[Records for processing — start]

-- ==== Sys2Proof/Laws/Touches3.lean ====
section
/-! SUPPORT. Part 3 of what every program of the model may touch: for each program, that from every state it runs to an answer, and
the parts of the state that it leaves alone (as the bits of `Part.idx`). -/

set_option linter.all false

namespace Sys2Proof.Machine

theorem showRebuild_touches {L : Nat} (h : Nat.lor 137438953504 L = L) : Touches L (showRebuild) := by
  refine Touches.mono (L := 137438953504) ?_ h
  unfold showRebuild
  try dsimp only
  repeat' first
    | with_reducible refine Touches.bind ?_ fun _ => ?_
    | with_reducible refine Touches.ite ?_ ?_
    | with_reducible exact Touches.pure _
    | with_reducible exact Touches.rd
    | (with_reducible apply Touches.setF) <;> (first | with_reducible exact F.FLZ_REBUILD_PROGRESS_window | rfl)
    | (with_reducible apply Touches.emitM (M := 137438953472)) <;> rfl
    | with_reducible split
    | with_reducible dsimp only

theorem resolveLog_touches (l) {L : Nat} (h : Nat.lor 144116425365127270 L = L) : Touches L (resolveLog l) := by
  refine Touches.mono (L := 144116425365127270) ?_ h
  unfold resolveLog
  try dsimp only
  repeat' first
    | with_reducible refine Touches.bind ?_ fun _ => ?_
    | with_reducible refine Touches.ite ?_ ?_
    | with_reducible exact Touches.pure _
    | with_reducible exact Touches.rd
    | (with_reducible apply mergeLog_touches); rfl
    | with_reducible split
    | with_reducible dsimp only

theorem openLog_touches (c) {L : Nat} (h : Nat.lor 144116425365127270 L = L) : Touches L (openLog c) := by
  refine Touches.mono (L := 144116425365127270) ?_ h
  unfold openLog
  try dsimp only
  repeat' first
    | with_reducible refine Touches.bind ?_ fun _ => ?_
    | with_reducible refine Touches.ite ?_ ?_
    | with_reducible exact Touches.pure _
    | with_reducible exact Touches.rd
    | (with_reducible apply resolveLog_touches); rfl
    | (with_reducible apply openBlock_touches); rfl
    | with_reducible refine Touches.forAll fun _ => ?_
    | with_reducible split
    | with_reducible dsimp only

theorem openData_touches (c) {L : Nat} (h : Nat.lor 144116425365127270 L = L) : Touches L (openData c) := by
  refine Touches.mono (L := 144116425365127270) ?_ h
  unfold openData
  try dsimp only
  repeat' first
    | with_reducible refine Touches.bind ?_ fun _ => ?_
    | with_reducible refine Touches.ite ?_ ?_
    | with_reducible exact Touches.pure _
    | with_reducible exact Touches.rd
    | (with_reducible apply closeBlock_touches); rfl
    | (with_reducible apply openBlock_touches); rfl
    | with_reducible split
    | with_reducible dsimp only

theorem openFor_touches (c) {L : Nat} (h : Nat.lor 144116425365127270 L = L) : Touches L (openFor c) := by
  refine Touches.mono (L := 144116425365127270) ?_ h
  unfold openFor
  try dsimp only
  repeat' first
    | with_reducible refine Touches.bind ?_ fun _ => ?_
    | with_reducible refine Touches.ite ?_ ?_
    | with_reducible exact Touches.pure _
    | with_reducible exact Touches.rd
    | (with_reducible apply openData_touches); rfl
    | (with_reducible apply resolveLog_touches); rfl
    | (with_reducible apply openLog_touches); rfl
    | with_reducible refine Touches.forAll fun _ => ?_
    | with_reducible split
    | with_reducible dsimp only

theorem prepareJob_touches {L : Nat} (h : Nat.lor 144116425365127270 L = L) : Touches L (prepareJob) := by
  refine Touches.mono (L := 144116425365127270) ?_ h
  unfold prepareJob
  try dsimp only
  repeat' first
    | with_reducible refine Touches.bind ?_ fun _ => ?_
    | with_reducible refine Touches.ite ?_ ?_
    | with_reducible exact Touches.pure _
    | with_reducible exact Touches.rd
    | (with_reducible apply openFor_touches); rfl
    | (with_reducible apply openSpare_touches); rfl
    | (with_reducible apply openBlock_touches); rfl
    | (with_reducible apply openData_touches); rfl
    | (with_reducible apply Touches.emitM (M := 137438953472)) <;> rfl
    | with_reducible split
    | with_reducible dsimp only

theorem pageProgrammed_touches (b) (p) {L : Nat} (h : Nat.lor 144116425365127270 L = L) : Touches L (pageProgrammed b p) := by
  refine Touches.mono (L := 144116425365127270) ?_ h
  unfold pageProgrammed
  try dsimp only
  repeat' first
    | with_reducible refine Touches.bind ?_ fun _ => ?_
    | with_reducible refine Touches.ite ?_ ?_
    | with_reducible exact Touches.pure _
    | with_reducible exact Touches.rd
    | (with_reducible apply Touches.addWrap) <;> (first | with_reducible exact F.FLZ_PROG_CNT_CNT_window | rfl)
    | (with_reducible apply putPage_touches); rfl
    | (with_reducible apply setBlock_touches); rfl
    | (with_reducible apply closeBlock_touches); rfl
    | (with_reducible apply resolveLog_touches); rfl
    | with_reducible refine Touches.forAll fun _ => ?_
    | (with_reducible apply Touches.emitM (M := 268435456)) <;> rfl
    | (with_reducible apply Touches.emitM (M := 137438953472)) <;> rfl
    | with_reducible split
    | with_reducible dsimp only

theorem markRow_touches (l) (b) {L : Nat} (h : Nat.lor 1073741824 L = L) : Touches L (markRow l b) := by
  refine Touches.mono (L := 1073741824) ?_ h
  unfold markRow
  try dsimp only
  repeat' first
    | with_reducible refine Touches.bind ?_ fun _ => ?_
    | with_reducible refine Touches.ite ?_ ?_
    | with_reducible exact Touches.pure _
    | with_reducible exact Touches.rd
    | (with_reducible apply Touches.emitM (M := 1073741824)) <;> rfl
    | with_reducible split
    | with_reducible dsimp only

theorem countStored_touches (strand) (n) (compressed) {L : Nat} (h : Nat.lor 8589934592 L = L) : Touches L (countStored strand n compressed) := by
  refine Touches.mono (L := 8589934592) ?_ h
  unfold countStored
  try dsimp only
  repeat' first
    | with_reducible refine Touches.bind ?_ fun _ => ?_
    | with_reducible refine Touches.ite ?_ ?_
    | with_reducible exact Touches.pure _
    | with_reducible exact Touches.rd
    | (with_reducible apply setStrand_touches); rfl
    | with_reducible split
    | with_reducible dsimp only

theorem uncountStored_touches (strand) (n) {L : Nat} (h : Nat.lor 8589934592 L = L) : Touches L (uncountStored strand n) := by
  refine Touches.mono (L := 8589934592) ?_ h
  unfold uncountStored
  try dsimp only
  repeat' first
    | with_reducible refine Touches.bind ?_ fun _ => ?_
    | with_reducible refine Touches.ite ?_ ?_
    | with_reducible exact Touches.pure _
    | with_reducible exact Touches.rd
    | (with_reducible apply setStrand_touches); rfl
    | with_reducible split
    | with_reducible dsimp only

theorem bindExtent_touches (b) (ext) {L : Nat} (h : Nat.lor 137438953472 L = L) : Touches L (bindExtent b ext) := by
  refine Touches.mono (L := 137438953472) ?_ h
  unfold bindExtent
  try dsimp only
  repeat' first
    | with_reducible refine Touches.bind ?_ fun _ => ?_
    | with_reducible refine Touches.ite ?_ ?_
    | with_reducible exact Touches.pure _
    | with_reducible exact Touches.rd
    | (with_reducible apply setBlock_touches); rfl
    | with_reducible split
    | with_reducible dsimp only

[Records for processing — finish]

> **What to produce**
Nothing should be left out. Reproduce all the entries precisely.

> **Task output**
-- ==== Sys2Proof/Laws/Touches3.lean ====
section
/-! SUPPORT. Part 3 of what every program of the model may touch: for each program, that from every state it runs to an answer, and
the parts of the state that it leaves alone (as the bits of `Part.idx`). -/

set_option linter.all false

namespace Sys2Proof.Machine

theorem showRebuild_touches {L : Nat} (h : Nat.lor 137438953504 L = L) : Touches L (showRebuild) := by
  refine Touches.mono (L := 137438953504) ?_ h
  unfold showRebuild
  try dsimp only
  repeat' first
    | with_reducible refine Touches.bind ?_ fun _ => ?_
    | with_reducible refine Touches.ite ?_ ?_
    | with_reducible exact Touches.pure _
    | with_reducible exact Touches.rd
    | (with_reducible apply Touches.setF) <;> (first | with_reducible exact F.FLZ_REBUILD_PROGRESS_window | rfl)
    | (with_reducible apply Touches.emitM (M := 137438953472)) <;> rfl
    | with_reducible split
    | with_reducible dsimp only

theorem resolveLog_touches (l) {L : Nat} (h : Nat.lor 144116425365127270 L = L) : Touches L (resolveLog l) := by
  refine Touches.mono (L := 144116425365127270) ?_ h
  unfold resolveLog
  try dsimp only
  repeat' first
    | with_reducible refine Touches.bind ?_ fun _ => ?_
    | with_reducible refine Touches.ite ?_ ?_
    | with_reducible exact Touches.pure _
    | with_reducible exact Touches.rd
    | (with_reducible apply mergeLog_touches); rfl
    | with_reducible split
    | with_reducible dsimp only

theorem openLog_touches (c) {L : Nat} (h : Nat.lor 144116425365127270 L = L) : Touches L (openLog c) := by
  refine Touches.mono (L := 144116425365127270) ?_ h
  unfold openLog
  try dsimp only
  repeat' first
    | with_reducible refine Touches.bind ?_ fun _ => ?_
    | with_reducible refine Touches.ite ?_ ?_
    | with_reducible exact Touches.pure _
    | with_reducible exact Touches.rd
    | (with_reducible apply resolveLog_touches); rfl
    | (with_reducible apply openBlock_touches); rfl
    | with_reducible refine Touches.forAll fun _ => ?_
    | with_reducible split
    | with_reducible dsimp only

theorem openData_touches (c) {L : Nat} (h : Nat.lor 144116425365127270 L = L) : Touches L (openData c) := by
  refine Touches.mono (L := 144116425365127270) ?_ h
  unfold openData
  try dsimp only
  repeat' first
    | with_reducible refine Touches.bind ?_ fun _ => ?_
    | with_reducible refine Touches.ite ?_ ?_
    | with_reducible exact Touches.pure _
    | with_reducible exact Touches.rd
    | (with_reducible apply closeBlock_touches); rfl
    | (with_reducible apply openBlock_touches); rfl
    | with_reducible split
    | with_reducible dsimp only

theorem openFor_touches (c) {L : Nat} (h : Nat.lor 144116425365127270 L = L) : Touches L (openFor c) := by
  refine Touches.mono (L := 144116425365127270) ?_ h
  unfold openFor
  try dsimp only
  repeat' first
    | with_reducible refine Touches.bind ?_ fun _ => ?_
    | with_reducible refine Touches.ite ?_ ?_
    | with_reducible exact Touches.pure _
    | with_reducible exact Touches.rd
    | (with_reducible apply openData_touches); rfl
    | (with_reducible apply resolveLog_touches); rfl
    | (with_reducible apply openLog_touches); rfl
    | with_reducible refine Touches.forAll fun _ => ?_
    | with_reducible split
    | with_reducible dsimp only

theorem prepareJob_touches {L : Nat} (h : Nat.lor 144116425365127270 L = L) : Touches L (prepareJob) := by
  refine Touches.mono (L := 144116425365127270) ?_ h
  unfold prepareJob
  try dsimp only
  repeat' first
    | with_reducible refine Touches.bind ?_ fun _ => ?_
    | with_reducible refine Touches.ite ?_ ?_
    | with_reducible exact Touches.pure _
    | with_reducible exact Touches.rd
    | (with_reducible apply openFor_touches); rfl
    | (with_reducible apply openSpare_touches); rfl
    | (with_reducible apply openBlock_touches); rfl
    | (with_reducible apply openData_touches); rfl
    | (with_reducible apply Touches.emitM (M := 137438953472)) <;> rfl
    | with_reducible split
    | with_reducible dsimp only

theorem pageProgrammed_touches (b) (p) {L : Nat} (h : Nat.lor 144116425365127270 L = L) : Touches L (pageProgrammed b p) := by
  refine Touches.mono (L := 144116425365127270) ?_ h
  unfold pageProgrammed
  try dsimp only
  repeat' first
    | with_reducible refine Touches.bind ?_ fun _ => ?_
    | with_reducible refine Touches.ite ?_ ?_
    | with_reducible exact Touches.pure _
    | with_reducible exact Touches.rd
    | (with_reducible apply Touches.addWrap) <;> (first | with_reducible exact F.FLZ_PROG_CNT_CNT_window | rfl)
    | (with_reducible apply putPage_touches); rfl
    | (with_reducible apply setBlock_touches); rfl
    | (with_reducible apply closeBlock_touches); rfl
    | (with_reducible apply resolveLog_touches); rfl
    | with_reducible refine Touches.forAll fun _ => ?_
    | (with_reducible apply Touches.emitM (M := 268435456)) <;> rfl
    | (with_reducible apply Touches.emitM (M := 137438953472)) <;> rfl
    | with_reducible split
    | with_reducible dsimp only

theorem markRow_touches (l) (b) {L : Nat} (h : Nat.lor 1073741824 L = L) : Touches L (markRow l b) := by
  refine Touches.mono (L := 1073741824) ?_ h
  unfold markRow
  try dsimp only
  repeat' first
    | with_reducible refine Touches.bind ?_ fun _ => ?_
    | with_reducible refine Touches.ite ?_ ?_
    | with_reducible exact Touches.pure _
    | with_reducible exact Touches.rd
    | (with_reducible apply Touches.emitM (M := 1073741824)) <;> rfl
    | with_reducible split
    | with_reducible dsimp only

theorem countStored_touches (strand) (n) (compressed) {L : Nat} (h : Nat.lor 8589934592 L = L) : Touches L (countStored strand n compressed) := by
  refine Touches.mono (L := 8589934592) ?_ h
  unfold countStored
  try dsimp only
  repeat' first
    | with_reducible refine Touches.bind ?_ fun _ => ?_
    | with_reducible refine Touches.ite ?_ ?_
    | with_reducible exact Touches.pure _
    | with_reducible exact Touches.rd
    | (with_reducible apply setStrand_touches); rfl
    | with_reducible split
    | with_reducible dsimp only

theorem uncountStored_touches (strand) (n) {L : Nat} (h : Nat.lor 8589934592 L = L) : Touches L (uncountStored strand n) := by
  refine Touches.mono (L := 8589934592) ?_ h
  unfold uncountStored
  try dsimp only
  repeat' first
    | with_reducible refine Touches.bind ?_ fun _ => ?_
    | with_reducible refine Touches.ite ?_ ?_
    | with_reducible exact Touches.pure _
    | with_reducible exact Touches.rd
    | (with_reducible apply setStrand_touches); rfl
    | with_reducible split
    | with_reducible dsimp only

theorem bindExtent_touches (b) (ext) {L : Nat} (h : Nat.lor 137438953472 L = L) : Touches L (bindExtent b ext) := by
  refine Touches.mono (L := 137438953472) ?_ h
  unfold bindExtent
  try dsimp only
  repeat' first
    | with_reducible refine Touches.bind ?_ fun _ => ?_
    | with_reducible refine Touches.ite ?_ ?_
    | with_reducible exact Touches.pure _
    | with_reducible exact Touches.rd
    | (with_reducible apply setBlock_touches); rfl
    | with_reducible split
    | with_reducible dsimp only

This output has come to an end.